Write out the following listing's lines from the one with "def Traits.system : Traits" to the one with "sld (R221). -/", exactly, with both included and no others.

:: Data excerpts

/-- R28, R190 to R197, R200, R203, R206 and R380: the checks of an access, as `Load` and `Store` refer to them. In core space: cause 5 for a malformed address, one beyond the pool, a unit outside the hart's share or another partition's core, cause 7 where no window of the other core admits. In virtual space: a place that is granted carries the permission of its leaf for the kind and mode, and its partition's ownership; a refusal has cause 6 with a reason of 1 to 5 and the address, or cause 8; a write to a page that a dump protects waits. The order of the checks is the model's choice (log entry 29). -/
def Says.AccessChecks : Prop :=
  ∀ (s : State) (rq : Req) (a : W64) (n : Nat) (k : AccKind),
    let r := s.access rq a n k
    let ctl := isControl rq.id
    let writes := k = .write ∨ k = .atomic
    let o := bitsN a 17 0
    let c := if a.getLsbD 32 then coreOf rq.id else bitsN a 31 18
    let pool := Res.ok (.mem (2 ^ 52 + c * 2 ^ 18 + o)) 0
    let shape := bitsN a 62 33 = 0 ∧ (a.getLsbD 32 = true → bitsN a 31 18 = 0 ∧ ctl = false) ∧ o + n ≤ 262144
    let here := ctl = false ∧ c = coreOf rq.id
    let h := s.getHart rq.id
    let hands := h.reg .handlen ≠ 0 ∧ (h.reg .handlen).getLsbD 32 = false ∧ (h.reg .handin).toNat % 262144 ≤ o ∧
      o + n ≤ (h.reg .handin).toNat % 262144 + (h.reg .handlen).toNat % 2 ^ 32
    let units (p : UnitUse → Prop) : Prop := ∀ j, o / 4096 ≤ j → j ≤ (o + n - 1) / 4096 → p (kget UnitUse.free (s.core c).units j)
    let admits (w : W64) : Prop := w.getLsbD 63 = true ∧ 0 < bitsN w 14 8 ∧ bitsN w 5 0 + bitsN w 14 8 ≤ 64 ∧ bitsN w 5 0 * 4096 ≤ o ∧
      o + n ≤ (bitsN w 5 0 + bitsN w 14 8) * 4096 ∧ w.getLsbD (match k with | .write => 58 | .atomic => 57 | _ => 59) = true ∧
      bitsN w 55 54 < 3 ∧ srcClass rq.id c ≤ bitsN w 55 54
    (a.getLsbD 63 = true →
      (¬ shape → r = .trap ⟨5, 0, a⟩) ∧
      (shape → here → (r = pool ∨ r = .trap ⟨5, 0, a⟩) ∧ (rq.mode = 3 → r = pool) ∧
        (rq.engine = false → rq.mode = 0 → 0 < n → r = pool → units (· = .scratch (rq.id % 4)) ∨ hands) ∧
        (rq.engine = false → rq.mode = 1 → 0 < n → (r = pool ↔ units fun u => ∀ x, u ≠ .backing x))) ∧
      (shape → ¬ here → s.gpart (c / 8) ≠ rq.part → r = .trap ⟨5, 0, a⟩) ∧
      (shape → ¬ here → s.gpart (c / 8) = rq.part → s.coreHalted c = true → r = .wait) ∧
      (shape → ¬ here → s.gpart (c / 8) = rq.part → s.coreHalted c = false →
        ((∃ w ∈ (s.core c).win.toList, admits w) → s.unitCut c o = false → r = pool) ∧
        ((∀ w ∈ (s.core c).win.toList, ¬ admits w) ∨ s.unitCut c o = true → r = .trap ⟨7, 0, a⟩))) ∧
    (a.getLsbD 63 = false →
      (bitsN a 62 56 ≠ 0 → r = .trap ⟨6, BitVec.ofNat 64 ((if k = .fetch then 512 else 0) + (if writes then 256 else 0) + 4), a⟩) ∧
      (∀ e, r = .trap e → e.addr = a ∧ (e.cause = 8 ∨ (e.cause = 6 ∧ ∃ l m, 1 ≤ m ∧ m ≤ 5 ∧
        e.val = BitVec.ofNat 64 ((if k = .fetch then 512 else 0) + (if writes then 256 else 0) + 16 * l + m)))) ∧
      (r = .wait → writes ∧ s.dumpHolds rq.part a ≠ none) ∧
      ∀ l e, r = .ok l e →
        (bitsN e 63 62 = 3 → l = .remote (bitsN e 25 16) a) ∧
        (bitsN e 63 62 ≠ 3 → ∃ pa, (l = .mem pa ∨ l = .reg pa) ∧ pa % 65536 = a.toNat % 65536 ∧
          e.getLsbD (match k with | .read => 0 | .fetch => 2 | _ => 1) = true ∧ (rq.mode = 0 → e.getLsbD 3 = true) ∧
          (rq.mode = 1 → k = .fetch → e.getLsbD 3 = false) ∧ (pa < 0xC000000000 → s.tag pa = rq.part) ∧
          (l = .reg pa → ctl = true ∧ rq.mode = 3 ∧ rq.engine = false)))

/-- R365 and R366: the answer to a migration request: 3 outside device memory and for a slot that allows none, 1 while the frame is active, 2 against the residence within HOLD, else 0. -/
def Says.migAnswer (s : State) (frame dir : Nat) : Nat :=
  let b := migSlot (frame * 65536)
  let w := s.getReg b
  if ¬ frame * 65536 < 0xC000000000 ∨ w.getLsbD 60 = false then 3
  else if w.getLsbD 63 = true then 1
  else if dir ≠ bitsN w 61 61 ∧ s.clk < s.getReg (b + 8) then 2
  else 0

::::
:: Data excerpts

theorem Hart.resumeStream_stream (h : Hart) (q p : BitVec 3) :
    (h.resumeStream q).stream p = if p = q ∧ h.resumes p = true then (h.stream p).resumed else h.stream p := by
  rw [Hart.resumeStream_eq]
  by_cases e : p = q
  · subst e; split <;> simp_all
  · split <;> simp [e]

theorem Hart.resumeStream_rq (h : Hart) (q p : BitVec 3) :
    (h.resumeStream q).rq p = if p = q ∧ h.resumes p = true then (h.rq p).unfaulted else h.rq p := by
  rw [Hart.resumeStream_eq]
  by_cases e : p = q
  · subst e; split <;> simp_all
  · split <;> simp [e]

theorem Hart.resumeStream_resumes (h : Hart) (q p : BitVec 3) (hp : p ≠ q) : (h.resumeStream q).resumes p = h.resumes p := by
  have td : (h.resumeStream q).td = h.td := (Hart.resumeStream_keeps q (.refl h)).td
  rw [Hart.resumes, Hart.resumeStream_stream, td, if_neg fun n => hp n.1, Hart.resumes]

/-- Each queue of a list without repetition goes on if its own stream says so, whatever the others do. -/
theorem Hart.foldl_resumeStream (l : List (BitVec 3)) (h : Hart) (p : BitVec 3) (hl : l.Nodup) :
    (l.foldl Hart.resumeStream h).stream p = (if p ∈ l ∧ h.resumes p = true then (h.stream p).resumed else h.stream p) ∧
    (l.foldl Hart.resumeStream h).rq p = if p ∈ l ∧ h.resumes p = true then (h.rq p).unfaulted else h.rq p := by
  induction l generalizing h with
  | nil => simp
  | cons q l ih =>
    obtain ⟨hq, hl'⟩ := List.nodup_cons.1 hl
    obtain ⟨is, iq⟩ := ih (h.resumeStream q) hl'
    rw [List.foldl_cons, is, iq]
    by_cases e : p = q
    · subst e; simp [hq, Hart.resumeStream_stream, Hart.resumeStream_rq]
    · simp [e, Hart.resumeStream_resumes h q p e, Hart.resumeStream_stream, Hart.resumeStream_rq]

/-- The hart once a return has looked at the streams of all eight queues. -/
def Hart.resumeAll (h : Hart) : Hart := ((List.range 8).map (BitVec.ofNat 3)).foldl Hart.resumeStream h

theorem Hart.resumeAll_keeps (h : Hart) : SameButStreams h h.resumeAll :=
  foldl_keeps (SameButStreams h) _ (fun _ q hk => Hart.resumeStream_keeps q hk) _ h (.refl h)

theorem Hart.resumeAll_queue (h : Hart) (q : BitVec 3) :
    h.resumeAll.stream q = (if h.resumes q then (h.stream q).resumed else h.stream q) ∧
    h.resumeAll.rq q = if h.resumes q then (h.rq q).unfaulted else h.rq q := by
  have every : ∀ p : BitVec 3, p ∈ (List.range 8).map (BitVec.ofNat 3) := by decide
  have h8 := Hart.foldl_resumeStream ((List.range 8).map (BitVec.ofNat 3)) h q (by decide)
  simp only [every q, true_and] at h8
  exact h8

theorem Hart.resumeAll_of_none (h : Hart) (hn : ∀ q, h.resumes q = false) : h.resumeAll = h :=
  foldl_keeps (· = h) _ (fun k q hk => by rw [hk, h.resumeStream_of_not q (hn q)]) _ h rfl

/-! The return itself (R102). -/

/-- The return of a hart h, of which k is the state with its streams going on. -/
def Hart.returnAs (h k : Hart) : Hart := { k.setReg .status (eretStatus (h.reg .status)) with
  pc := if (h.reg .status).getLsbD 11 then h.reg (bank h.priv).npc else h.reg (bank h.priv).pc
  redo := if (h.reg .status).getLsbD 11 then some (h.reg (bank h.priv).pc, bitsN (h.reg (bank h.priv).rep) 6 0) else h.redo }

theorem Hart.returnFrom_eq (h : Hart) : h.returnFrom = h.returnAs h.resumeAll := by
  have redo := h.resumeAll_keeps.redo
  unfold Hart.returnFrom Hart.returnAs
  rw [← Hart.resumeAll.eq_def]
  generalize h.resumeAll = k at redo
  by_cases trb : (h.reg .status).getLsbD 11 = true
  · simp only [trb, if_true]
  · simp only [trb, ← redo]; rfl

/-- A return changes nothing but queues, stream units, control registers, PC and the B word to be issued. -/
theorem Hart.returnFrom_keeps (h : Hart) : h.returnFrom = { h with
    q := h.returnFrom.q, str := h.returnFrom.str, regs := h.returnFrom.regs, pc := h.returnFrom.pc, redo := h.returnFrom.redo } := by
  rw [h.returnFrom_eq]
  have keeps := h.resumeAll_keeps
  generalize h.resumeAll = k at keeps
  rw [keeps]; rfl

::::
:: Data excerpts

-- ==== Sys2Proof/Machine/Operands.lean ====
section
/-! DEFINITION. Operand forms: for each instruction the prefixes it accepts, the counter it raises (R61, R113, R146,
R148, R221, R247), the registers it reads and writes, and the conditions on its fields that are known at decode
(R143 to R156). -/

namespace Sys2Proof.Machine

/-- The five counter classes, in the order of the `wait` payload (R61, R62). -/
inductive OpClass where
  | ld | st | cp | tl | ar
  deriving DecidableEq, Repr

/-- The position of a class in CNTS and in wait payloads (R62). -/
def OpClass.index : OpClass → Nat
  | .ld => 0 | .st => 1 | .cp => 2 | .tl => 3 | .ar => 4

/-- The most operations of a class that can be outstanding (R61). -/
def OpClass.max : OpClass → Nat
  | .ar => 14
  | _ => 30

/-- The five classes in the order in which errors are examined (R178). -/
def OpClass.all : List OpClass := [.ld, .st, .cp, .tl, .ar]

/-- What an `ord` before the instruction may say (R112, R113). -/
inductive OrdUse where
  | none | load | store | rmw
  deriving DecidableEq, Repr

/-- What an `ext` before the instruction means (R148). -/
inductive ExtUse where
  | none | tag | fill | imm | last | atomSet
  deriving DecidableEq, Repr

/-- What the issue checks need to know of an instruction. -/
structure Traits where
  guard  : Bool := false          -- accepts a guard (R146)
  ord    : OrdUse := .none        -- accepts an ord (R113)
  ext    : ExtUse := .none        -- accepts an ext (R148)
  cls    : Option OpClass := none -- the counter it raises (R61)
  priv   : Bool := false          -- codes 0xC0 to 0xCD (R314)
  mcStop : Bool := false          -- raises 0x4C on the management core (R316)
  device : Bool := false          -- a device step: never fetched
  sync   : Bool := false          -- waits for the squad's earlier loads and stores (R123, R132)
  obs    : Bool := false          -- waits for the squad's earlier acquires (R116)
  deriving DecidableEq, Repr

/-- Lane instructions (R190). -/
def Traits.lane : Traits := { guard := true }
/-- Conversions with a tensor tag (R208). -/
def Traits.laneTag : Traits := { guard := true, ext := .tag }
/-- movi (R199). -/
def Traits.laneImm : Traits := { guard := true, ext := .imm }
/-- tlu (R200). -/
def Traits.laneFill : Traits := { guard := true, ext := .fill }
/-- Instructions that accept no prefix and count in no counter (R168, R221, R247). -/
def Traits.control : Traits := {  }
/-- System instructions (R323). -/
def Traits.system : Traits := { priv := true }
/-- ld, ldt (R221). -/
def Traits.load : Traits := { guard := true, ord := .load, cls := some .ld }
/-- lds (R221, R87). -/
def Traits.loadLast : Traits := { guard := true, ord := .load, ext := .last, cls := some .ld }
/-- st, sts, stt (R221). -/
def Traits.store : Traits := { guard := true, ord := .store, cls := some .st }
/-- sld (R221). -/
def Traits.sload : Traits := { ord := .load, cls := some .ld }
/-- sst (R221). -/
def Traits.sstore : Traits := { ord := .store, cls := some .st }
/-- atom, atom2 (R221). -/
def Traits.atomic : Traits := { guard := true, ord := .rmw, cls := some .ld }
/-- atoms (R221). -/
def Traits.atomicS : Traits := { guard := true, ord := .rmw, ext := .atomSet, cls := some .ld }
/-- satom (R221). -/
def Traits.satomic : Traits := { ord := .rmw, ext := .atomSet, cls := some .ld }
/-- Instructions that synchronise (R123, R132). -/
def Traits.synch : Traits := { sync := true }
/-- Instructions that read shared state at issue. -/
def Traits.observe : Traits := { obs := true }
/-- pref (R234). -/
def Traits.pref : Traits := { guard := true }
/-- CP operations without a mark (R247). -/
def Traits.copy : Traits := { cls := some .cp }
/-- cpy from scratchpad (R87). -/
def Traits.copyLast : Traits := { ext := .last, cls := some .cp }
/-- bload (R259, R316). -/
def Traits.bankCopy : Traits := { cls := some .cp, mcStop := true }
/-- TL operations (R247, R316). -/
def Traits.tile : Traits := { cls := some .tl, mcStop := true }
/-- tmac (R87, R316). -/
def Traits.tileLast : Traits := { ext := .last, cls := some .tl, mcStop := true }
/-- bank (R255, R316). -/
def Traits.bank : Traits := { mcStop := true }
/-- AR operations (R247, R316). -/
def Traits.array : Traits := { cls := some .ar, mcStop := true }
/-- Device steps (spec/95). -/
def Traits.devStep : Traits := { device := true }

::::

Solution for this exercise:
def Traits.system : Traits := { priv := true }
/-- ld, ldt (R221). -/
def Traits.load : Traits := { guard := true, ord := .load, cls := some .ld }
/-- lds (R221, R87). -/
def Traits.loadLast : Traits := { guard := true, ord := .load, ext := .last, cls := some .ld }
/-- st, sts, stt (R221). -/
def Traits.store : Traits := { guard := true, ord := .store, cls := some .st }
/-- sld (R221). -/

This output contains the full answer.